## WHAT YOU SHOULD DO
The expected output is the exact lines from the one containing "cases x with" through the end of the data, inclusive, and nothing else.

## RECORDS TO PROCESS
/-- A port that enters DETACHED has the count 192, an empty queue and no quiet interval (R190). -/
theorem detach_portsKept (p : Fin 4) (s : State) : PortsKept s (detach p s) := by
  refine ⟨fun hs q => ?_⟩
  by_cases h : q = p
  · obtain ⟨-, -, -, -, -, hdropped, -, -⟩ := hs p
    rw [h, detach_port_self]
    exact ⟨le_rfl, iff_of_true rfl rfl, nofun, nofun, Nat.zero_le _, hdropped, fun _ => rfl, fun _ => rfl⟩
  · rw [detach_port_other h]
    exact Port.receive_portSound (hs q) ..

/-- A malformed frame detaches its port or adds 8 to a count that stays below 192; a DETACHED port's count stays (R188, R189). -/
theorem takeMalformedFrame_portsKept (p : Fin 4) (cause : FormCause) (code : Byte) (s : State) :
    PortsKept s (takeMalformedFrame p cause code s) := by
  have hselect : PortsKept s (s.updPort p fun P => { P with chosen := none }) := updPort_portsKept _ _ _ id
  unfold takeMalformedFrame; dsimp only; split
  · rename_i hst
    refine hselect.trans (updPort_portsKept _ _ _ fun h => ?_)
    obtain ⟨herrors, hdetached, hnormal, hcaution, hqueue, hdropped, hempty, -⟩ := h
    exact ⟨herrors, hdetached, hnormal, hcaution, hqueue, hdropped, hempty, fun _ => hst⟩
  · rename_i hst
    split
    · exact hselect.trans (detach_portsKept ..)
    · rename_i hcount
      have hform : PortsKept (s.updPort p fun P => { P with chosen := none })
          ((s.updPort p fun P => { P with chosen := none }).updPort p fun P => P.placeForm cause code) := updPort_portsKept _ _ _ id
      refine (hselect.trans hform).trans (setErrors_portsKept p _ ?_ (Nat.lt_of_not_le hcount))
      rw [State.updPort_port_self]; exact hst

theorem takeBytes_portsKept (p : Fin 4) (bytes : List Byte) (s : State) : PortsKept s (takeBytes p bytes s) := by
  unfold takeBytes; split
  · exact takeMalformedFrame_portsKept ..
  · exact .refl s
  · exact .refl s

theorem takeFetch_portsKept (p : Fin 4) (through : Bool) (s : State) : PortsKept s (takeFetch p through s) := by
  have hdelivered (P : Port) (x : Item) (h : PortSound P) : PortSound (P.delivered x) := by
    obtain ⟨herrors, hdetached, hnormal, hcaution, hqueue, hdropped, hempty, hquiet⟩ := h
    cases x with
    | reply => exact ⟨herrors, hdetached, hnormal, hcaution, hqueue, hdropped, hempty, hquiet⟩
    | notice =>
      refine ⟨herrors, hdetached, hnormal, hcaution, ?_, hdropped, fun hd => ?_, hquiet⟩
      · exact (List.length_tail ▸ Nat.sub_le _ _).trans hqueue
      · exact congrArg List.tail (hempty hd)
    | empty => exact ⟨herrors, hdetached, hnormal, hcaution, hqueue, hdropped, hempty, hquiet⟩
  have hgood := goodFrame_portsKept p s
  exact .ite (hgood.trans (updPort_portsKept _ _ _ (hdelivered _ _))) hgood

/-! ## STATUS, SUBSCRIBE and rejoins (R194, R195, R197) -/

theorem statusAct_portsKept (p : Fin 4) (s : State) : PortsKept s (statusAct p s).state := by
  unfold statusAct; dsimp only
  refine updPort_portsKept _ _ _ fun h => ?_
  obtain ⟨herrors, hdetached, hnormal, hcaution, hqueue, -, hempty, hquiet⟩ := h
  exact ⟨herrors, hdetached, hnormal, hcaution, hqueue, Nat.zero_le _, hempty, hquiet⟩

theorem subscribeAct_portsKept (p : Fin 4) (m : BitVec 24) (s : State) : PortsKept s (subscribeAct p m s).state := by
  unfold subscribeAct; split
  · exact .refl s
  · dsimp only; exact updPort_portsKept _ _ _ id
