-- ==== Sys2Proof/Decode.lean ====
section
/-!
DEFINITION. The decoding of table words. The block fetches no program: no row of its table of commands gives its command
any bits (log entry 38), so no word spells a command.
-/

namespace Sys2Proof

/-- The command that a word of `nbits` bits spells: none. -/
def decodeTableWord (nbits w : Nat) : Option Instr :=
  match nbits, w with
  | _, _ => none

end Sys2Proof
end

## PROBLEM SOLUTION
    cases x with
    | reply => exact ⟨herrors, hdetached, hnormal, hcaution, hqueue, hdropped, hempty, hquiet⟩
    | notice =>
      refine ⟨herrors, hdetached, hnormal, hcaution, ?_, hdropped, fun hd => ?_, hquiet⟩
      · exact (List.length_tail ▸ Nat.sub_le _ _).trans hqueue
      · exact congrArg List.tail (hempty hd)
    | empty => exact ⟨herrors, hdetached, hnormal, hcaution, hqueue, hdropped, hempty, hquiet⟩
  have hgood := goodFrame_portsKept p s
  exact .ite (hgood.trans (updPort_portsKept _ _ _ (hdelivered _ _))) hgood

/-! ## STATUS, SUBSCRIBE and rejoins (R194, R195, R197) -/

theorem statusAct_portsKept (p : Fin 4) (s : State) : PortsKept s (statusAct p s).state := by
  unfold statusAct; dsimp only
  refine updPort_portsKept _ _ _ fun h => ?_
  obtain ⟨herrors, hdetached, hnormal, hcaution, hqueue, -, hempty, hquiet⟩ := h
  exact ⟨herrors, hdetached, hnormal, hcaution, hqueue, Nat.zero_le _, hempty, hquiet⟩

theorem subscribeAct_portsKept (p : Fin 4) (m : BitVec 24) (s : State) : PortsKept s (subscribeAct p m s).state := by
  unfold subscribeAct; split
  · exact .refl s
  · dsimp only; exact updPort_portsKept _ _ _ id
-- ==== Sys2Proof/Decode.lean ====
section
/-!
DEFINITION. The decoding of table words. The block fetches no program: no row of its table of commands gives its command
any bits (log entry 38), so no word spells a command.
-/

namespace Sys2Proof

/-- The command that a word of `nbits` bits spells: none. -/
def decodeTableWord (nbits w : Nat) : Option Instr :=
  match nbits, w with
  | _, _ => none

end Sys2Proof
end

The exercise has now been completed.